The three-parameter state (step column names, observation window) survives pickle round-trips:

import pickle

with open("forecaster.pkl", "wb") as f:
    pickle.dump(forecaster, f)

with open("forecaster.pkl", "rb") as f:
    restored = pickle.load(f)

# Multi-vintage predictions still work
pred = restored.predict(X_forecast=new_vintage)

Troubleshooting¶

Problem: ValueError about column name collisions: X_future and X_forecast produce step columns with the same name. Rename your source columns so they don't collide after _step_ suffixing.
Problem: X_actual passed to predict(): predict() does not accept X_actual. The forecaster uses its stored observation window instead. Call observe() to update it with new actuals before predicting.
Problem: step columns missing at predict time: All X_future and X_forecast columns seen during fit() must also be present at predict() time with the same names.
Problem: UserWarning about X_forecast covering fewer steps than the horizon: The forecast vintage covers fewer future timestamps than forecasting_horizon, so the uncovered step columns are filled with null. This arises for short-range forecasts, and after observe() when the observation point has advanced past some forecast timestamps. If the covered steps are the ones your model relies on, this is workable: for estimators that do not accept nulls, set nan_handling="drop" to exclude null rows from training, or supply forecasts that reach the full horizon.
Problem: UserWarning that X_forecast covers 0 steps: A different condition, and not a degree of the one above. No step column derived from X_forecast carries a value, so a model fitted on those features is predicting without them.

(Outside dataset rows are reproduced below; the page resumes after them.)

-- ==== Sys2Proof/Machine/Calibration.lean ====
section
/-!
DEFINITION. Calibration and drift compensation (R340–R356): triggers, engagements, the fit of a pass, and how an attempt
ends; and the samples delivered to a die (R341, R470).
-/
namespace Sys2Proof.Machine

/-! ## Records (R341, R342) -/

/-- The calibration record in force of a tile: the newest of those its die owes the Keeper, else the Keeper's. -/
def State.calRec (s : State) (t : TileId) : CalRec :=
  (((s.die t.d.val).calOwed.filter fun x => x.1 == tileKey t).getLast?.map Prod.snd).getD (s.calr t)

/-- Write a tile's calibration record; while the Keeper is down the die owes it. -/
def putCalRec (t : TileId) (r : CalRec) : Act := iteA (fun s => s.keeperUp) (nvmWrite (setCalr t r))
  (modDie t.d.val fun x => { x with calOwed := x.calOwed ++ [(tileKey t, r)] })

/-- The sample of the sensor nearest a tile. -/
def State.tileTemp (s : State) (t : TileId) : Int := s.temp t.d.val (nearSns t)

/-- 10^8 × (1 + TC_G × 10^−6 × ΔT) with ΔT in 0.01 °C (R341). -/
def tcScale (dT : Int) : Int := 10 ^ 8 + sext 16 (noiseAt 0x80) * dT

/-- The tracking factor of R341 in 1/32,768. DESIGN CHOICE (log entry 30): rounded to the nearest. -/
def trackOf (dT : Int) : Nat := (clampI (roundDiv (32768 * 10 ^ 8) (tcScale dT)) 0 65535).toNat

/-! ## Triggers (R343) -/

/-- CAL_DELTA in 1/16 °C. -/
def State.calDelta (s : State) (d : Nat) : Nat := max 16 (s.fld F.CAL_CFG_DELTA d)

/-- R341, R343: a delivered sample sets the tracking factor, between two MVMs with their passes (R120, R350), and raises TEMP for a
bound array. -/
def sampleTile (t : TileId) : Act := fun s =>
  let dT := s.tileTemp t - (s.calRec t).tcal
  seqA [modConv t fun c => { c with next := trackOf dT, track := if s.arrBusy t then c.track else trackOf dT },
    modDie t.d.val fun x => { x with calDue := x.calDue.map fun c => if c.tile == t ∧ c.cls = 2 then { c with delta := dT.natAbs } else c },
    whenA (fun s => decide ((s.calDelta t.d.val : Int) * 100 < dT.natAbs * 16)) (calAsk t 2 dT.natAbs)] s

/-- Bound tiles of a die. -/
def State.boundTiles (s : State) (d : Nat) : List TileId :=
  (dieTiles (fin32 d)).filter fun t => (s.core (.tile t)).bound.isSome

/-- The throttle factor of R473 in 1/256: T in 0.01 °C. -/
def throttle (throt k floor : Nat) (t : Int) : Nat :=
  let r := fun (x : Int) => roundDiv x 100
  if t ≤ throt * 100 then 256
  else (max (r (256 * floor)) (256 - roundDiv (256 * k * (t - throt * 100)) 10000)).toNat

/-- The hottest of the 16 sensors of a die: its reading and number. -/
def State.hottest (s : State) (d : Nat) : Int × Nat :=
  ((List.range 16).map fun j => (s.temp d j, j)).foldl (fun b x => if b.1 < x.1 then x else b) (s.temp d 0, 0)

/-- T_d: the hottest sensor of a die, its stack's among them (R469, R473). -/
def State.dieTemp (s : State) (d : Nat) : Int :=
  match stackOf d with
  | some n => max (s.hottest d).1 (s.temp (32 + n) 0)
  | none => (s.hottest d).1

/-- The throttle factor of die d is computed and written to it (R473). -/
def setThrottle (d : Nat) : Act := fun s =>
  let throt := max 70 (min 95 (s.fld F.THM_CFG_THROT 0))
  seqA [setF (F.THM_DIE_FACTOR.nth d) 0 (throttle throt (max 1 (s.fld F.THM_CFG_K 0)) (max 1 (s.fld F.THM_CFG_FLOOR 0)) (s.dieTemp d)),
    setF (F.THM_DIE_TMAX.nth d) 0 (tc 16 (s.dieTemp d)), setF (F.THM_DIE_SNS.nth d) 0 (s.hottest d).2,
    withA (fun s => (List.range 32).countP fun k => s.fld (F.THM_DIE_FACTOR.nth k) 0 != 256) (setF F.THM_STS_NTHROT 0)] s

/-- R341, R470: a sample reaches die d: tracking factors and TEMP triggers. -/
def execSampleDelivery (d : Fin 32) (s : State) : Host.Outcome State Fault Refusal :=
  runAct (fun s =>
    if s.keeperUp = false then []
    else
      forA (s.boundTiles d.val) sampleTile s) s

/-- R343, R355: a write of CAL_CMD raises DEMAND for a tile, or for every bound array of the die. -/
def hostCalDemand (src : Src) (d : Fin 32) (v : Word) : Act := fun s =>
  (guardW src .cal d.val 0x110 fun s =>
    if bitsOf v 0 0 = 0 then []
    else if bitsOf v 20 20 = 1 then forA (s.boundTiles d.val) (fun t => calAsk t 1 0) s
    else forOpt (tileAt d.val (F.CAL_CMD_X.of v) (F.CAL_CMD_Y.of v)) (fun t => calAsk t 1 0) s) s

/-- CalDemand: the command of its row. -/
def execCalDemand (src : Src) (d : Fin 32) (v : Word) (s : State) : Host.Outcome State Fault Refusal :=
  runAct (hostCalDemand src d v) s

/-- R343: an array's calibration is CAL_CFG.PERIOD power-on hours old. -/
def execCalPeriodDue (t : TileId) (s : State) : Host.Outcome State Fault Refusal :=
  runAct (fun s =>
    let h := s.fld F.CAL_CFG_PERIOD t.d.val
    if h ≠ 0 ∧ s.keeperUp = true ∧ (s.calRec t).pos + h * 3600 ≤ s.nvm.pos then calAsk t 3 0 s else []) s

/-! ## Engagements (R345, R353) -/

/-- CAL_CFG.MAX as it acts. -/
def State.calMax (s : State) (d : Nat) : Nat := max 1 (min 256 (s.fld F.CAL_CFG_MAX d))

/-- A due array can be taken: bound (or newly programmed), with no MVM or pass running or to come (R120), no repeat pending (R336, R354) and no
test run, and room on its die. -/
def State.calReady (s : State) (c : CalDue) : Bool :=
  let k := s.core (.tile c.tile)
  let st := s.arrState c.tile
  (st == 1 || (c.cls == 0 && st == 3)) && !s.arrBusy c.tile && !(s.die c.tile.d.val).parked && k.testRet.isNone &&
    !(k.item.any fun w => w.retry) && decide ((s.die c.tile.d.val).calNow.length < s.calMax c.tile.d.val) &&
    !(s.die c.tile.d.val).progNow.any fun q => q.tile == c.tile

/-- 250 firing units of a pass (R346) in femtojoules (4.2 nJ each, R85). -/
def calCharge : Int := 250 * 4200000

/-- R353: items that have not started on a tile in CAL go to the tier engine where the recipe sets TIER_SUB. -/
def calDivert (t : TileId) : Act := fun s =>
  let k := s.core (.tile t)
  let mv := k.queue.filter fun w => w.rcp.tierSub
  seqA [whenA (fun _ => !mv.isEmpty) (modCore (.tile t) fun k => { k with queue := k.queue.filter fun w => !w.rcp.tierSub }),
    forA mv fun w => emit (.ctl "TIER" t.d.val w.part w.stage (idxOf w.handle))] s

/-- An array enters CAL. -/
def enterCal (c : CalDue) : Act := fun s =>
  let d := c.tile.d.val
  seqA [modDie d fun x => { x with calDue := x.calDue.filter (fun y => y.tile != c.tile)
                                   calNow := x.calNow ++ [⟨c.tile, c.cls, s.tileTemp c.tile, none, false⟩]
                                   credit := x.credit - calCharge, used := x.used + calCharge },
    setF F.TIL_ARR_STS_STATE (tileKey c.tile) 2, calDivert c.tile] s

/-- A gap of a replica of a stage. -/
def inGap (stage rep : Nat) (g : Nat × Nat × Word) : Bool := g.1 == stage && g.2.1 == rep

/-- An array of another replica of a stage is in CAL on this part (R345). -/
def State.stageInCal (s : State) (p : Nat) (r : Replica) : Bool :=
  (s.repsOf p r.stage).any fun q => q.rep != r.rep && q.tiles.any fun t => (s.die t.d.val).calNow.any fun c => c.tile == t

/-- R345: one due array is offered to an engagement: START alone, the others with every due array of their replica. -/
def engage (c : CalDue) : Act := fun s =>
  if (s.die c.tile.d.val).calDue.contains c = false then []
  else if c.cls = 0 then (if s.calReady c then enterCal c s else [])
  else match s.replicaAt c.tile with
  | none => []
  | some (p, r, _) =>
    if s.stageInCal p r = true ∨ (s.die r.anchor.d.val).calGap.any (inGap r.stage r.rep) = true then []
    else forA (r.tiles.flatMap fun t => (s.die t.d.val).calDue.filter fun y => y.tile == t && y.cls != 0)
      (fun y => whenA (fun s => s.calReady y) (enterCal y)) s

/-- R345: die d takes due arrays into CAL, in the order of their classes. -/
def execCalEngage (d : Fin 32) (s : State) : Host.Outcome State Fault Refusal :=
  runAct (fun s => if s.power.gated then [] else forA (sortKey (fun (c : CalDue) => (c.cls, if c.cls = 2 then (2 ^ 20 - c.delta).toNat else 0, c.ord, 0))
    (s.die d.val).calDue) engage s) s

/-! ## The fit of a pass (R347–R349) -/

/-- The sum of the 2,048 codes of ADC a at point p (1–8) of a pass (free, R347; a code is −128 to +127). -/
def calSum (n a p : Nat) : Int := clampI (Config.calReading n a p) (-128 * 2048) (127 * 2048)

/-- The trims of ADC a from a pass: OFFSET cancels point 1, GAIN makes points 3 and 5 differ by 224 codes. DESIGN CHOICE
(log entry 31): each rounded to the nearest step. -/
def fitTrim (n a : Nat) : Trim :=
  let o := clampI (roundDiv (-(calSum n a 1) * 16) 2048) (-128) 127
  let dif := calSum n a 3 - calSum n a 5
  ⟨o, if dif ≤ 0 then 65535 else (clampI (roundDiv (32768 * 224 * 2048) dif) 0 65535).toNat⟩

/-- D_a of an ADC in 1/32,768 with 16 further fraction bits, both trims applied (R347). -/
def fitD (n a : Nat) : Int :=
  let o := (fitTrim n a).ofs
  let den := 2 * (calSum n a 2 * 16 + o * 2048)
  if den ≤ 0 then 65535 * 65536 else roundDiv ((calSum n a 3 - calSum n a 5) * 16 * 32768 * 65536) den

/-- The median of the 66 values: the mean of the 33rd and 34th, in 1/32,768. -/
def medianD (l : List Int) : Nat :=
  let q := sortKey (fun (x : Int) => (x.toNat, 0, 0, 0)) l
  (clampI (roundDiv (q.getD 32 0 + q.getD 33 0) 131072) 0 65535).toNat

/-- A pass: the 66 trims and D. -/
def fitPass (n : Nat) : List Trim × Nat := ((List.range 66).map (fitTrim n), medianD ((List.range 66).map (fitD n)))

/-- R348: the two passes agree on an ADC. -/
def trimAgree (agree : Nat) (a b : Trim) : Bool :=
  decide ((a.ofs - b.ofs).natAbs * 2048 + 127 * ((a.gain : Int) - b.gain).natAbs ≤ agree * 512)

/-- The mean of two passes. -/
def meanTrim (a b : Trim) : Trim := ⟨roundDiv (a.ofs + b.ofs) 2, (roundDiv ((a.gain : Int) + b.gain) 2).toNat⟩

/-- The ideal reading of a point in 2^−20 LSB (R347). -/
def idealFp (rng d p : Nat) : Int :=
  let one : Int := 2 ^ 20
  let n := 16 * 2 ^ rng
  match p with
  | 2 => roundDiv (112 * 32768 * one) (max 1 d)
  | 3 => 112 * one
  | 4 => 56 * one
  | 5 => -112 * one
  | 6 => -56 * one
  | 8 => ((List.range n).map fun r => ((r % 15 : Nat) : Int) - 7).sum * one / 2 ^ rng
  | _ => 0

/-- R349: CAL_QF of the readings of draw n corrected by trims, in 1/64 LSB. -/
def calQf (n rng d : Nat) (ts : List Trim) : Nat :=
  let sq := ((List.range 66).flatMap fun a =>
    let t := ts.getD a ⟨0, 32768⟩
    (List.range 8).map fun k =>
      let y := calSum n a (k + 1) * 512 + t.ofs * 65536
      (y * t.gain / 32768 - idealFp rng d (k + 1)).natAbs ^ 2).sum
  min 0xFE ((Nat.sqrt (sq / 528) + 2 ^ 13) / 2 ^ 14)

/-! ## How an attempt ends (R346, R351, R352) -/

/-- The gap of a replica begins when the last of its arrays leaves CAL (R345). -/
def leaveCal (t : TileId) : Act := fun s =>
  seqA [modDie t.d.val fun x => { x with calNow := x.calNow.filter fun c => c.tile != t },
    withA (fun s => s.replicaAt t) fun r => forOpt r fun r =>
      whenA (fun s => !(r.2.1.tiles.any fun u => (s.die u.d.val).calNow.any fun c => c.tile == u))
        (modDie r.2.1.anchor.d.val fun x => { x with
          calGap := x.calGap.filter (fun g => !inGap r.2.1.stage r.2.1.rep g) ++ [(r.2.1.stage, r.2.1.rep, s.mile)] })] s

/-- An array that left CAL without new corrections is due again. -/
def dueAgain (t : TileId) (cls : Nat) : Act := fun s =>
  let dT := if cls = 2 then (s.tileTemp t - (s.calRec t).tcal).natAbs else 0
  modDie t.d.val (fun x => { x with calDue := x.calDue ++ [⟨t, cls, dT, x.sbOrd⟩], sbOrd := x.sbOrd + 1 }) s

/-- R351: whether the drift check fails. -/
def State.driftBad (s : State) (t : TileId) (cls dNew : Nat) : Bool :=
  let r := s.calRec t
  let tol := s.fld F.CAL_CFG_DRIFT_TOL t.d.val
  let k := tcScale (s.tileTemp t - r.tcal)
  cls != 0 && r.qf != 0xFF && tol != 0 && decide ((tol : Int) * k < ((dNew : Int) * 10 ^ 8 - r.d * k).natAbs)

/-- R531: the start-up calibration of an array whose cells were kept over P3 measures D against the recorded one: lower by more than
1,311/32,768, the array is programmed again. -/
def reuseCheck (t : TileId) (d : Nat) : Act := fun s =>
  let l := (s.die t.d.val).reused.filter fun q => q.tile == t
  seqA [modDie t.d.val fun x => { x with reused := x.reused.filter fun q => q.tile != t },
    whenA (fun _ => (s.calRec t).qf != 0xFF && decide (d + 1311 < (s.calRec t).d)) (forA (l.take 1) fun q => queueProg { q with cls := 2 })] s

/-- An attempt is accepted: corrections applied together, record written, the array BOUND (R350, R351); its
wave may go on (R306). -/
def calAccept (t : TileId) (ts : List Trim) (d qf : Nat) : Act := fun s =>
  seqA [reuseCheck t d, modConv t fun c => { c with trims := ts, track := 0x8000, next := 0x8000 },
    putCalRec t ⟨d, s.tileTemp t, qf, 0, s.nvm.pos⟩, bump F.CAL_CNT_ACCEPTED t.d.val 1,
    setF F.TIL_ARR_STS_STATE (tileKey t) 1, leaveCal t, withA (fun s => s.part t.d.val) waveProgress] s

/-- An attempt is bad; the third in succession retires the tile (R351, R352). -/
def calBad (t : TileId) (cls : Nat) : Act := fun s =>
  let d := t.d.val
  let r := s.calRec t
  let n := min 3 (r.bad + 1)
  let again : Act := if cls = 0 then modDie d fun x => { x with
      calNow := x.calNow.map fun c => if c.tile == t then { c with pass1 := none, startT := s.tileTemp t, voided := false } else c
      credit := x.credit - calCharge, used := x.used + calCharge }
    else seqA [setF F.TIL_ARR_STS_STATE (tileKey t) 1, leaveCal t, dueAgain t cls]
  seqA [putCalRec t { r with bad := n }, bump F.CAL_CNT_BAD d 1,
    if n = 3 ∧ r.bad < 3 then seqA [bump F.CAL_FLAG_RETIRED d 1, if cls = 0 ∧ s.keeperUp = true then leaveCal t else again,
      dieRecord d (plainRec s (unitTile 0 t) 10 ((s.core (.tile t)).bound.elim 0xFFFF fun b => b.1) 0)]
    else again] s

/-- An attempt is void (R351). -/
def calVoid (t : TileId) (cls : Nat) : Act := fun s =>
  seqA [bump F.CAL_FLAG_VOID t.d.val 1,
    if cls = 0 then modDie t.d.val fun x => { x with
      calNow := x.calNow.map fun c => if c.tile == t then { c with pass1 := none, startT := s.tileTemp t, voided := false } else c
      credit := x.credit - calCharge, used := x.used + calCharge }
    else seqA [setF F.TIL_ARR_STS_STATE (tileKey t) 1, leaveCal t, dueAgain t cls]] s

/-- R346–R352: a pass of tile t's attempt ends: the first is fitted and repeated, the second decides; a retirement that waited for
the end of the pass follows (R336). Whether a reading held a rail code is free. -/
def execCalPassDone (t : TileId) (s : State) : Host.Outcome State Fault Refusal :=
  runAct (fun s =>
    let d := t.d.val
    match (s.die d).calNow.find? fun c => c.tile == t with
    | none => []
    | some a =>
      match a.pass1 with
      | none => seqA [modDie d fun x => { x with
            calNow := x.calNow.map fun c => if c.tile == t then { c with pass1 := some (fitPass s.free) } else c
            credit := x.credit - calCharge, used := x.used + calCharge }, draw, retireDue t] s
      | some p1 =>
        let p2 := fitPass s.free
        let ts := (p1.1.zip p2.1).map fun x => meanTrim x.1 x.2
        let dn := (roundDiv ((p1.2 : Int) + p2.2) 2).toNat
        let rng := s.fld F.TIL_ARR_CFG_RNG (tileKey t)
        let qf := calQf s.free rng dn ts
        let ok := (p1.1.zip p2.1).all (fun x => trimAgree (max 1 (s.fld F.CAL_CFG_AGREE d)) x.1 x.2) &&
          decide (qf ≤ s.fld F.CAL_CFG_QF_MAX d) && !Config.freeBool s.free && !s.driftBad t a.cls dn
        seqA [draw,
          if a.voided || decide (100 < (s.tileTemp t - a.startT).natAbs) then calVoid t a.cls
          else if ok then calAccept t ts dn qf else calBad t a.cls, retireDue t] s) s

/-- R345: the gap of a replica, CAL_HOLD.GAP µs long, ends on its anchor's die. -/
def execCalGapExpiry (d : Fin 32) (stage : BitVec 16) (rep : BitVec 8) (s : State) : Host.Outcome State Fault Refusal :=
  runAct (fun s => modDie d.val (fun x => { x with calGap := x.calGap.filter fun g => !(inGap stage.toNat rep.toNat g &&
    decide (1000 * s.fld F.CAL_HOLD_GAP d.val ≤ (s.mile - g.2.2).toNat)) }) s) s

end Sys2Proof.Machine
end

A vintage covers only the forecasting_horizon timestamps after its own vintage_time, and step columns come from the newest vintage at or before each observation point, so coverage falls by one step per interval of age and reaches zero once the newest usable vintage is a full horizon old.

The usual cause is a cached frame that has been outrun: omitting X_forecast at observe() or predict() reuses the frame cached at fit(), which works until serving passes the vintages it holds. Supply a current X_forecast rather than reaching for a null-tolerant estimator; tolerating the nulls removes the error without restoring the information.